On PC, you can edit a config file and remove the effect. Revealing the stages in all their glory.

However, for lower bitrate streaming (I’ve been testing under 3500kbps, 720p), it seems advantageous to have the effect on. The encoders see the blurred areas as lower detail and gives more bits to the characters. I compared side by side slow motion and frame by frame. There are a lot more frames where characters appear “high quality”, when you capture gameplay with the depth of field blur effect turned on. Seems that NVENC, X.264, and modern Quicksync are all smart enough for this to work out (analyzing frames and prioritizing bits is known as Adaptive Quantization).

Also, Quicksync is the worst at compressing the blur effect, itself. Showing more macroblocking and that combing effect. X.264 and NVENC do a good job of making the blur look more natural. X.264 is the best, in this specific detail, as long as you use the “Faster” preset or better.

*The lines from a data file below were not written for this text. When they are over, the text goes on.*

/-! ### modFn -/

@[simp] theorem State.modFn_count (n : Nat) (f : FnSt → FnSt) : (s.modFn n f).count = s.count := rfl
@[simp] theorem State.modFn_refLost (n : Nat) (f : FnSt → FnSt) : (s.modFn n f).refLost = s.refLost := rfl
@[simp] theorem State.modFn_frameAt (n : Nat) (f : FnSt → FnSt) : (s.modFn n f).frameAt = s.frameAt := rfl
@[simp] theorem State.modFn_epochAt (n : Nat) (f : FnSt → FnSt) : (s.modFn n f).epochAt = s.epochAt := rfl
@[simp] theorem State.modFn_loadIn (n : Nat) (f : FnSt → FnSt) : (s.modFn n f).loadIn = s.loadIn := rfl
@[simp] theorem State.modFn_latch (n : Nat) (f : FnSt → FnSt) : (s.modFn n f).latch = s.latch := rfl
@[simp] theorem State.modFn_ticks (n : Nat) (f : FnSt → FnSt) : (s.modFn n f).ticks = s.ticks := rfl
@[simp] theorem State.modFn_regs (n : Nat) (f : FnSt → FnSt) : (s.modFn n f).regs = s.regs := rfl
@[simp] theorem State.modFn_limits (n : Nat) (f : FnSt → FnSt) : (s.modFn n f).limits = s.limits := rfl
@[simp] theorem State.modFn_tiles (n : Nat) (f : FnSt → FnSt) : (s.modFn n f).tiles = s.tiles := rfl
@[simp] theorem State.modFn_seqs (n : Nat) (f : FnSt → FnSt) : (s.modFn n f).seqs = s.seqs := rfl
@[simp] theorem State.modFn_loader (n : Nat) (f : FnSt → FnSt) : (s.modFn n f).loader = s.loader := rfl
@[simp] theorem State.modFn_cs (n : Nat) (f : FnSt → FnSt) : (s.modFn n f).cs = s.cs := rfl
@[simp] theorem State.modFn_csImage (n : Nat) (f : FnSt → FnSt) : (s.modFn n f).csImage = s.csImage := rfl
@[simp] theorem State.modFn_bar2 (n : Nat) (f : FnSt → FnSt) : (s.modFn n f).bar2 = s.bar2 := rfl
@[simp] theorem State.modFn_used (n : Nat) (f : FnSt → FnSt) : (s.modFn n f).used = s.used := rfl
@[simp] theorem State.modFn_rings (n : Nat) (f : FnSt → FnSt) : (s.modFn n f).rings = s.rings := rfl
@[simp] theorem State.modFn_msix (n : Nat) (f : FnSt → FnSt) : (s.modFn n f).msix = s.msix := rfl
@[simp] theorem State.modFn_ctxCache (n : Nat) (f : FnSt → FnSt) : (s.modFn n f).ctxCache = s.ctxCache := rfl
@[simp] theorem State.modFn_host (n : Nat) (f : FnSt → FnSt) : (s.modFn n f).host = s.host := rfl
@[simp] theorem State.modFn_dram (n : Nat) (f : FnSt → FnSt) : (s.modFn n f).dram = s.dram := rfl
@[simp] theorem State.modFn_dchs (n : Nat) (f : FnSt → FnSt) : (s.modFn n f).dchs = s.dchs := rfl
@[simp] theorem State.modFn_doorbells (n : Nat) (f : FnSt → FnSt) : (s.modFn n f).doorbells = s.doorbells := rfl
@[simp] theorem State.modFn_dwait (n : Nat) (f : FnSt → FnSt) : (s.modFn n f).dwait = s.dwait := rfl
@[simp] theorem State.modFn_dramNvm (n : Nat) (f : FnSt → FnSt) : (s.modFn n f).dramNvm = s.dramNvm := rfl
@[simp] theorem State.modFn_unfreezing (n : Nat) (f : FnSt → FnSt) : (s.modFn n f).unfreezing = s.unfreezing := rfl
@[simp] theorem State.modFn_evchs (n : Nat) (f : FnSt → FnSt) : (s.modFn n f).evchs = s.evchs := rfl
@[simp] theorem State.modFn_evgs (n : Nat) (f : FnSt → FnSt) : (s.modFn n f).evgs = s.evgs := rfl
@[simp] theorem State.modFn_window (n : Nat) (f : FnSt → FnSt) : (s.modFn n f).window = s.window := rfl
@[simp] theorem State.modFn_routes (n : Nat) (f : FnSt → FnSt) : (s.modFn n f).routes = s.routes := rfl
@[simp] theorem State.modFn_tones (n : Nat) (f : FnSt → FnSt) : (s.modFn n f).tones = s.tones := rfl
@[simp] theorem State.modFn_outs (n : Nat) (f : FnSt → FnSt) : (s.modFn n f).outs = s.outs := rfl
@[simp] theorem State.modFn_adcs (n : Nat) (f : FnSt → FnSt) : (s.modFn n f).adcs = s.adcs := rfl
@[simp] theorem State.modFn_routs (n : Nat) (f : FnSt → FnSt) : (s.modFn n f).routs = s.routs := rfl
@[simp] theorem State.modFn_fir (n : Nat) (f : FnSt → FnSt) : (s.modFn n f).fir = s.fir := rfl
@[simp] theorem State.modFn_kernel (n : Nat) (f : FnSt → FnSt) : (s.modFn n f).kernel = s.kernel := rfl
@[simp] theorem State.modFn_lanes (n : Nat) (f : FnSt → FnSt) : (s.modFn n f).lanes = s.lanes := rfl
@[simp] theorem State.modFn_slots (n : Nat) (f : FnSt → FnSt) : (s.modFn n f).slots = s.slots := rfl
@[simp] theorem State.modFn_copies (n : Nat) (f : FnSt → FnSt) : (s.modFn n f).copies = s.copies := rfl
@[simp] theorem State.modFn_slotLog (n : Nat) (f : FnSt → FnSt) : (s.modFn n f).slotLog = s.slotLog := rfl
@[simp] theorem State.modFn_syn (n : Nat) (f : FnSt → FnSt) : (s.modFn n f).syn = s.syn := rfl
@[simp] theorem State.modFn_cmap (n : Nat) (f : FnSt → FnSt) : (s.modFn n f).cmap = s.cmap := rfl
@[simp] theorem State.modFn_ports (n : Nat) (f : FnSt → FnSt) : (s.modFn n f).ports = s.ports := rfl
@[simp] theorem State.modFn_mesh (n : Nat) (f : FnSt → FnSt) : (s.modFn n f).mesh = s.mesh := rfl
@[simp] theorem State.modFn_acqs (n : Nat) (f : FnSt → FnSt) : (s.modFn n f).acqs = s.acqs := rfl
@[simp] theorem State.modFn_fluxes (n : Nat) (f : FnSt → FnSt) : (s.modFn n f).fluxes = s.fluxes := rfl
@[simp] theorem State.modFn_nt (n : Nat) (f : FnSt → FnSt) : (s.modFn n f).nt = s.nt := rfl
@[simp] theorem State.modFn_eths (n : Nat) (f : FnSt → FnSt) : (s.modFn n f).eths = s.eths := rfl
@[simp] theorem State.modFn_power (n : Nat) (f : FnSt → FnSt) : (s.modFn n f).power = s.power := rfl
@[simp] theorem State.modFn_therm (n : Nat) (f : FnSt → FnSt) : (s.modFn n f).therm = s.therm := rfl
@[simp] theorem State.modFn_sensors (n : Nat) (f : FnSt → FnSt) : (s.modFn n f).sensors = s.sensors := rfl
@[simp] theorem State.modFn_sfes (n : Nat) (f : FnSt → FnSt) : (s.modFn n f).sfes = s.sfes := rfl
@[simp] theorem State.modFn_cal (n : Nat) (f : FnSt → FnSt) : (s.modFn n f).cal = s.cal := rfl
@[simp] theorem State.modFn_dbgs (n : Nat) (f : FnSt → FnSt) : (s.modFn n f).dbgs = s.dbgs := rfl
@[simp] theorem State.modFn_edges (n : Nat) (f : FnSt → FnSt) : (s.modFn n f).edges = s.edges := rfl
@[simp] theorem State.modFn_errNow (n : Nat) (f : FnSt → FnSt) : (s.modFn n f).errNow = s.errNow := rfl
@[simp] theorem State.modFn_respVal (n : Nat) (f : FnSt → FnSt) : (s.modFn n f).respVal = s.respVal := rfl
@[simp] theorem State.modFn_free (n : Nat) (f : FnSt → FnSt) : (s.modFn n f).free = s.free := rfl
@[simp] theorem State.modFn_pending (n : Nat) (f : FnSt → FnSt) : (s.modFn n f).pending = s.pending := rfl

@[simp] theorem State.fnSt_modFn (n : Nat) (f : FnSt → FnSt) : (s.modFn n f).fnSt n = f (s.fnSt n) :=
  SMap.get_modify_same ..
theorem State.fnSt_modFn_ne {n m : Nat} (f : FnSt → FnSt) (h : m ≠ n) : (s.modFn n f).fnSt m = s.fnSt m :=
  SMap.get_modify_ne _ _ h

/-! ### modMsix -/

@[simp] theorem State.modMsix_count (n : Nat) (f : MsixSt → MsixSt) : (s.modMsix n f).count = s.count := rfl
@[simp] theorem State.modMsix_refLost (n : Nat) (f : MsixSt → MsixSt) : (s.modMsix n f).refLost = s.refLost := rfl
@[simp] theorem State.modMsix_frameAt (n : Nat) (f : MsixSt → MsixSt) : (s.modMsix n f).frameAt = s.frameAt := rfl
@[simp] theorem State.modMsix_epochAt (n : Nat) (f : MsixSt → MsixSt) : (s.modMsix n f).epochAt = s.epochAt := rfl
@[simp] theorem State.modMsix_loadIn (n : Nat) (f : MsixSt → MsixSt) : (s.modMsix n f).loadIn = s.loadIn := rfl
@[simp] theorem State.modMsix_latch (n : Nat) (f : MsixSt → MsixSt) : (s.modMsix n f).latch = s.latch := rfl
@[simp] theorem State.modMsix_ticks (n : Nat) (f : MsixSt → MsixSt) : (s.modMsix n f).ticks = s.ticks := rfl
@[simp] theorem State.modMsix_regs (n : Nat) (f : MsixSt → MsixSt) : (s.modMsix n f).regs = s.regs := rfl
@[simp] theorem State.modMsix_limits (n : Nat) (f : MsixSt → MsixSt) : (s.modMsix n f).limits = s.limits := rfl
@[simp] theorem State.modMsix_tiles (n : Nat) (f : MsixSt → MsixSt) : (s.modMsix n f).tiles = s.tiles := rfl
@[simp] theorem State.modMsix_seqs (n : Nat) (f : MsixSt → MsixSt) : (s.modMsix n f).seqs = s.seqs := rfl
@[simp] theorem State.modMsix_loader (n : Nat) (f : MsixSt → MsixSt) : (s.modMsix n f).loader = s.loader := rfl
@[simp] theorem State.modMsix_cs (n : Nat) (f : MsixSt → MsixSt) : (s.modMsix n f).cs = s.cs := rfl
@[simp] theorem State.modMsix_csImage (n : Nat) (f : MsixSt → MsixSt) : (s.modMsix n f).csImage = s.csImage := rfl
@[simp] theorem State.modMsix_bar2 (n : Nat) (f : MsixSt → MsixSt) : (s.modMsix n f).bar2 = s.bar2 := rfl
@[simp] theorem State.modMsix_used (n : Nat) (f : MsixSt → MsixSt) : (s.modMsix n f).used = s.used := rfl
@[simp] theorem State.modMsix_rings (n : Nat) (f : MsixSt → MsixSt) : (s.modMsix n f).rings = s.rings := rfl
@[simp] theorem State.modMsix_fns (n : Nat) (f : MsixSt → MsixSt) : (s.modMsix n f).fns = s.fns := rfl
@[simp] theorem State.modMsix_ctxCache (n : Nat) (f : MsixSt → MsixSt) : (s.modMsix n f).ctxCache = s.ctxCache := rfl
@[simp] theorem State.modMsix_host (n : Nat) (f : MsixSt → MsixSt) : (s.modMsix n f).host = s.host := rfl
@[simp] theorem State.modMsix_dram (n : Nat) (f : MsixSt → MsixSt) : (s.modMsix n f).dram = s.dram := rfl
@[simp] theorem State.modMsix_dchs (n : Nat) (f : MsixSt → MsixSt) : (s.modMsix n f).dchs = s.dchs := rfl
@[simp] theorem State.modMsix_doorbells (n : Nat) (f : MsixSt → MsixSt) : (s.modMsix n f).doorbells = s.doorbells := rfl
@[simp] theorem State.modMsix_dwait (n : Nat) (f : MsixSt → MsixSt) : (s.modMsix n f).dwait = s.dwait := rfl
@[simp] theorem State.modMsix_dramNvm (n : Nat) (f : MsixSt → MsixSt) : (s.modMsix n f).dramNvm = s.dramNvm := rfl
@[simp] theorem State.modMsix_unfreezing (n : Nat) (f : MsixSt → MsixSt) : (s.modMsix n f).unfreezing = s.unfreezing := rfl
@[simp] theorem State.modMsix_evchs (n : Nat) (f : MsixSt → MsixSt) : (s.modMsix n f).evchs = s.evchs := rfl
@[simp] theorem State.modMsix_evgs (n : Nat) (f : MsixSt → MsixSt) : (s.modMsix n f).evgs = s.evgs := rfl
@[simp] theorem State.modMsix_window (n : Nat) (f : MsixSt → MsixSt) : (s.modMsix n f).window = s.window := rfl
@[simp] theorem State.modMsix_routes (n : Nat) (f : MsixSt → MsixSt) : (s.modMsix n f).routes = s.routes := rfl
@[simp] theorem State.modMsix_tones (n : Nat) (f : MsixSt → MsixSt) : (s.modMsix n f).tones = s.tones := rfl
@[simp] theorem State.modMsix_outs (n : Nat) (f : MsixSt → MsixSt) : (s.modMsix n f).outs = s.outs := rfl
@[simp] theorem State.modMsix_adcs (n : Nat) (f : MsixSt → MsixSt) : (s.modMsix n f).adcs = s.adcs := rfl
@[simp] theorem State.modMsix_routs (n : Nat) (f : MsixSt → MsixSt) : (s.modMsix n f).routs = s.routs := rfl
@[simp] theorem State.modMsix_fir (n : Nat) (f : MsixSt → MsixSt) : (s.modMsix n f).fir = s.fir := rfl
@[simp] theorem State.modMsix_kernel (n : Nat) (f : MsixSt → MsixSt) : (s.modMsix n f).kernel = s.kernel := rfl
@[simp] theorem State.modMsix_lanes (n : Nat) (f : MsixSt → MsixSt) : (s.modMsix n f).lanes = s.lanes := rfl
@[simp] theorem State.modMsix_slots (n : Nat) (f : MsixSt → MsixSt) : (s.modMsix n f).slots = s.slots := rfl
@[simp] theorem State.modMsix_copies (n : Nat) (f : MsixSt → MsixSt) : (s.modMsix n f).copies = s.copies := rfl
@[simp] theorem State.modMsix_slotLog (n : Nat) (f : MsixSt → MsixSt) : (s.modMsix n f).slotLog = s.slotLog := rfl
@[simp] theorem State.modMsix_syn (n : Nat) (f : MsixSt → MsixSt) : (s.modMsix n f).syn = s.syn := rfl
@[simp] theorem State.modMsix_cmap (n : Nat) (f : MsixSt → MsixSt) : (s.modMsix n f).cmap = s.cmap := rfl
@[simp] theorem State.modMsix_ports (n : Nat) (f : MsixSt → MsixSt) : (s.modMsix n f).ports = s.ports := rfl
@[simp] theorem State.modMsix_mesh (n : Nat) (f : MsixSt → MsixSt) : (s.modMsix n f).mesh = s.mesh := rfl
@[simp] theorem State.modMsix_acqs (n : Nat) (f : MsixSt → MsixSt) : (s.modMsix n f).acqs = s.acqs := rfl
@[simp] theorem State.modMsix_fluxes (n : Nat) (f : MsixSt → MsixSt) : (s.modMsix n f).fluxes = s.fluxes := rfl
@[simp] theorem State.modMsix_nt (n : Nat) (f : MsixSt → MsixSt) : (s.modMsix n f).nt = s.nt := rfl
@[simp] theorem State.modMsix_eths (n : Nat) (f : MsixSt → MsixSt) : (s.modMsix n f).eths = s.eths := rfl
@[simp] theorem State.modMsix_power (n : Nat) (f : MsixSt → MsixSt) : (s.modMsix n f).power = s.power := rfl
@[simp] theorem State.modMsix_therm (n : Nat) (f : MsixSt → MsixSt) : (s.modMsix n f).therm = s.therm := rfl
@[simp] theorem State.modMsix_sensors (n : Nat) (f : MsixSt → MsixSt) : (s.modMsix n f).sensors = s.sensors := rfl
@[simp] theorem State.modMsix_sfes (n : Nat) (f : MsixSt → MsixSt) : (s.modMsix n f).sfes = s.sfes := rfl
@[simp] theorem State.modMsix_cal (n : Nat) (f : MsixSt → MsixSt) : (s.modMsix n f).cal = s.cal := rfl
@[simp] theorem State.modMsix_dbgs (n : Nat) (f : MsixSt → MsixSt) : (s.modMsix n f).dbgs = s.dbgs := rfl
@[simp] theorem State.modMsix_edges (n : Nat) (f : MsixSt → MsixSt) : (s.modMsix n f).edges = s.edges := rfl
@[simp] theorem State.modMsix_errNow (n : Nat) (f : MsixSt → MsixSt) : (s.modMsix n f).errNow = s.errNow := rfl
@[simp] theorem State.modMsix_respVal (n : Nat) (f : MsixSt → MsixSt) : (s.modMsix n f).respVal = s.respVal := rfl
@[simp] theorem State.modMsix_free (n : Nat) (f : MsixSt → MsixSt) : (s.modMsix n f).free = s.free := rfl
@[simp] theorem State.modMsix_pending (n : Nat) (f : MsixSt → MsixSt) : (s.modMsix n f).pending = s.pending := rfl

@[simp] theorem State.msixEntry_modMsix (n : Nat) (f : MsixSt → MsixSt) : (s.modMsix n f).msixEntry n = f (s.msixEntry n) :=
  SMap.get_modify_same ..
theorem State.msixEntry_modMsix_ne {n m : Nat} (f : MsixSt → MsixSt) (h : m ≠ n) : (s.modMsix n f).msixEntry m = s.msixEntry m :=
  SMap.get_modify_ne _ _ h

FYI, I just happened across a video which claims and then shows that NVENC suffers in streaming smoothness, when you start to add extra stuff like picture-in-picture with a webcam, overlays, etc.

time stamped to the part where he shows NVENC with a webcam

Unfortunately, he doesn’t go into a lot of detail, such as which settings he is using. It may be possible to relax a couple of settings, to get smoothness from NVENC with extra video sources. Example: moving from “max quality” setting (which uses more GPU resources/Cuda) to “Quality” (which does not use Cuda). Or trying the old NVENC codepath in OBS, rather than the “new” codepath option.

I might test this some time. I do have a web cam (although I don’t plan to use it during streaming).